SOURCE RECORDS:
-- ==== Sys2Proof/Machine/Ramp.lean ====
section
/-!
DEFINITION. The ramp limiter of a die's rails, its fillers, and the switching of a cluster's rail (15 R270–R272, 16 R274,
R279–R281). A limiter's steps are taken one by one, whenever RAMP_STEP comes: commands keep the clk from which they are
eligible, and arrays the clk from which and to which they were occupied.
-/
namespace Sys2Proof.Machine

/-! ## Grants (15 R270) -/

/-- G[j] of a ramp table (16 Table 87). -/
def grantsAt (rampt : Word) (j : Nat) : Nat := bitsAt rampt.toNat (4 * j) 4

/-- The command of a core that is eligible for a grant: an MMA or MVM that could start, or a met half. -/
def State.eligibleCmd (s : State) (rank : Nat) : Option Cmd :=
  let u := s.unitAt rank
  if s.withheld rank then none
  else u.mat.queue.find? fun c => isCompute c.word && c.granted.isNone && c.st == .queued
    && (if isMmap c.word then c.met else u.ready rank .mat c)

/-- Insert a core by eligibility, then rank (15 R270). -/
def insertBy (k : Nat × Nat) : List (Nat × Nat) → List (Nat × Nat)
  | [] => [k]
  | x :: r => if k.1 < x.1 ∨ (k.1 = x.1 ∧ k.2 < x.2) then k :: x :: r else x :: insertBy k r

/-- A command that could start but for the limiter is eligible from that clk on (15 R270). -/
def State.noteEligible (s : State) : State :=
  (s.units.filter fun u => !u.2.mat.queue.isEmpty).foldl (fun s u => match s.eligibleCmd u.1 with
    | some c => if c.eligible.isSome then s else s.setCmd u.1 .mat { c with eligible := some s.clk }
    | none => s) s

/-- Grant a core's command a slot: an MMA or MVM starts in its clk; a pair starts with its second grant (16 R280). -/
def State.grant (s : State) (rank clk : Nat) : State :=
  match s.eligibleCmd rank with
  | none => s
  | some c =>
    if isMmap c.word then
      match (s.unitAt (partner rank)).half with
      | some p =>
        if p.granted.isSome then (s.setCmd rank .mat { c with granted := some clk, st := .running }).setCmd (partner rank) .mat { p with st := .running }
        else s.setCmd rank .mat { c with granted := some clk }
      | none => s
    else s.setCmd rank .mat { c with granted := some clk, st := .running }

/-- Slots taken by commands in their order: a slot goes to the first command that was eligible by its clk, else it is lost.
The cores granted with their clk, and the commands left over. -/
def takeSlots : List Nat → List (Nat × Nat) → List (Nat × Nat) × List (Nat × Nat)
  | [], l => ([], l)
  | _, [] => ([], [])
  | t :: r, x :: l =>
    if x.1 ≤ t then ((x.2, t) :: (takeSlots r l).1, (takeSlots r l).2) else takeSlots r (x :: l)

/-! ## Limiters -/

def Die.limiter (d : Die) (high : Bool) : Limiter := if high then d.limHigh else d.limLow
def Die.setLimiter (d : Die) (high : Bool) (l : Limiter) : Die := if high then { d with limHigh := l } else { d with limLow := l }

/-- The clk of the grants of a limiter's open step (15 R270). -/
def Limiter.slots (l : Limiter) : List Nat :=
  let g := grantsAt l.rampt l.level
  (List.range g).map fun i => l.opened + 4 * i / g

/-- Cores that have run and draw from a rail of a die. -/
def State.limited (s : State) (die : Nat) (high : Bool) : List Nat :=
  (s.units.map (·.1)).filter fun r => isCoreRank r && decide (dieOf r = die) && s.railHigh r == high

/-- An array was occupied in some clk from lo to below hi. -/
def State.occupied (s : State) (l : Limiter) (rank lo hi : Nat) : Bool :=
  (match (s.unitAt rank).activeFrom with
    | some g => decide (g < hi)
    | none => false)
  || l.past.any fun x => decide (x.1 = rank) && decide (x.2.1 < hi) && decide (lo < x.2.2)

/-- The eligible commands of a rail in the order of 15 R270. -/
def State.eligibles (s : State) (die : Nat) (high : Bool) : List (Nat × Nat) :=
  (s.limited die high).foldl (fun l r => match s.eligibleCmd r with
    | some c => match c.eligible with
      | some e => insertBy (e, r) l
      | none => l
    | none => l) []

/-- Slots of the open step that have been taken. -/
def State.slotsTaken (s : State) (die : Nat) (high : Bool) : List Nat :=
  let l := (s.die die).limiter high
  (((s.limited die high).filterMap fun r => (s.unitAt r).activeFrom) ++ l.past.map fun x => x.2.1).filter fun g => decide (l.opened ≤ g)

/-- The slots of the open step that have come go to the commands eligible by them. -/
def State.offerSlots (s : State) (die : Nat) (high : Bool) : State :=
  let free := ((s.slotsTaken die high).foldl (fun l g => l.erase g) ((s.die die).limiter high).slots).filter fun t => decide (t ≤ s.clk)
  (takeSlots free (s.eligibles die high)).1.foldl (fun s x => s.grant x.1 x.2) s

/-! ## Rails (16 R274, R279, R280) -/

/-- A cluster's arrays leave one limiter's count and join the other's at a boundary of the old one (R279). -/
def State.switchRail (s : State) (die c : Nat) (high : Bool) : State :=
  let cs := coresOf die c
  let d := s.die die
  let old := d.limiter !high
  let new := d.limiter high
  let n := (cs.filter fun r => s.occupied old r (old.opened - 1) old.opened || r ∈ old.fillers).length
  let mine := fun (x : Nat × Nat × Nat) => cs.contains x.1
  let old' := { old with prev := old.prev - n, past := old.past.filter fun x => !mine x, recent := old.recent.filter fun x => !mine x,
                         fillers := old.fillers.filter fun r => !(cs.contains r) }
  let new' := { new with prev := new.prev + n, past := old.past.filter mine ++ new.past,
                         recent := (old.recent.filter mine).foldr noteRecent new.recent,
                         fillers := new.fillers ++ old.fillers.filter fun r => cs.contains r }
  (s.modDie die fun d => (d.setLimiter (!high) old').setLimiter high new').modCluster die c fun k =>
    { k with railHigh := high, joining := false, pendingRail := k.pendingRail.filter fun h => h ≠ high }

/-- The rail a cluster goes to at a boundary of its limiter, ordered before it (R274). A switch that would part the clusters of a
pair in use is held, unless both go together; where they stand on different rails the low one waits for the high one (R280). -/
def State.railDue (s : State) (die c at_ : Nat) : Option Bool :=
  let k := s.cluster die c
  let p := s.cluster die (c ^^^ 1)
  if at_ ≤ k.ordered then none
  else if k.joining then some false
  else (k.pendingRail.filter fun h => h ≠ k.railHigh).filter fun h =>
    !s.pairBusy die c || (if k.railHigh == p.railHigh then p.pendingRail == some h else !h)

/-- Clusters of a rail that switch at its limiter's boundary do so. -/
def State.switchDue (s : State) (die : Nat) (high : Bool) : State :=
  let at_ := ((s.die die).limiter high).opened
  let due := (List.range (clustersOf die)).filterMap fun c =>
    if (s.cluster die c).railHigh == high then (s.railDue die c at_).map fun h => (c, h) else none
  due.foldl (fun s x => s.switchRail die x.1 x.2) s

/-! ## The step (15 R270, R271) -/

/-- A filler step of an array is charged to the context whose command last ran on it, and to its cluster's meter (15 R271,
16 R278, R281). It keeps the array busy for the step (16 R276). -/
def State.chargeFiller (s : State) (die : Nat) (x : Nat × Nat × Nat) : State :=
  (s.modCtx x.2.1 fun c => { c with energy := c.energy + s.power.fille }).modCluster die (clusterOf x.1) fun k =>
    { k with used := k.used + s.power.fille, busyClk := k.busyClk + 4 }

/-- A step of a limiter ends: fillers go on arrays that were idle all through it, the level changes, clusters whose switch has
been ordered change rail, and the next step begins under the ramp table as it then is. -/
def State.closeStep (s : State) (die : Nat) (high : Bool) : State :=
  let lim := (s.die die).limiter high
  let next := lim.opened + 4
  let g := grantsAt lim.rampt lim.level
  let refused := (s.eligibles die high).filter fun x => decide (x.1 < next)
  let active := (s.limited die high).filter fun r => s.occupied lim r (next - 1) next
  let idle := lim.recent.filter fun x => !(s.occupied lim x.1 lim.opened next)
  let fill := idle.take (lim.prev - g - active.length)
  let total := active.length + fill.length
  let level := if !refused.isEmpty then min 15 (lim.level + 1) else if total < lim.prev ∨ total = 0 then lim.level - 1 else lim.level
  let s1 := s.modDie die fun d => d.setLimiter high { lim with
    level := level, prev := total, opened := next, rampt := d.rampt, fillers := fill.map (·.1), past := lim.past.filter fun x => decide (next ≤ x.2.2) }
  let s2 := fill.foldl (fun s x => s.chargeFiller die x) s1
  let s3 := refused.foldl (fun s x => s.modUnit x.2 fun u => u.countEvent 10 (next - max lim.opened x.1)) s2
  ((s3.dieEvent die 8 refused.length).dieEvent die 9 fill.length).switchDue die high

/-- The steps of a limiter that have ended, and the slots of the open one that have come. -/
def State.rampSteps (die : Nat) (high : Bool) : Nat → State → State
  | 0, s => s
  | n + 1, s =>
    let s1 := s.offerSlots die high
    if s1.clk < ((s1.die die).limiter high).opened + 4 then s1 else State.rampSteps die high n (s1.closeStep die high)

/-- Nothing goes on under a limiter: at level 0 its steps pass without an effect. -/
def State.rampRests (s : State) (die : Nat) (high : Bool) : Bool :=
  let l := (s.die die).limiter high
  l.level == 0 && l.prev == 0 && l.past.isEmpty && (s.limited die high).all fun r => (s.unitAt r).activeFrom.isNone && (s.eligibleCmd r).isNone

/-- RAMP_STEP brings a limiter up to the present clk; a limiter at rest goes straight to its last step. -/
def State.rampStep (s : State) (die : Nat) (high : Bool) : State :=
  let l := (s.die die).limiter high
  let late := (s.clk - l.opened) / 4
  if s.rampRests die high && decide (0 < late) then
    State.rampSteps die high 2 (s.modDie die fun d => d.setLimiter high { l with opened := l.opened + 4 * (late - 1) })
  else State.rampSteps die high (late + 1) s

/-- Both limiters of a die come up to the present clk. -/
def State.rampDie (s : State) (die : Nat) : State := (s.rampStep die false).rampStep die true

/-- Every limiter of the package comes up to the present clk. -/
def State.rampAll (s : State) : State := (s.dies.map (·.1)).foldl (fun s d => s.rampDie d) s

end Sys2Proof.Machine
end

ACTIVITY: Copy exactly the line that contains "comes up to the present clk. -/" and all lines after it in the listing above, through the final line, and nothing else.

EXERCISE RESPONSE:
/-- Every limiter of the package comes up to the present clk. -/
def State.rampAll (s : State) : State := (s.dies.map (·.1)).foldl (fun s d => s.rampDie d) s

end Sys2Proof.Machine
end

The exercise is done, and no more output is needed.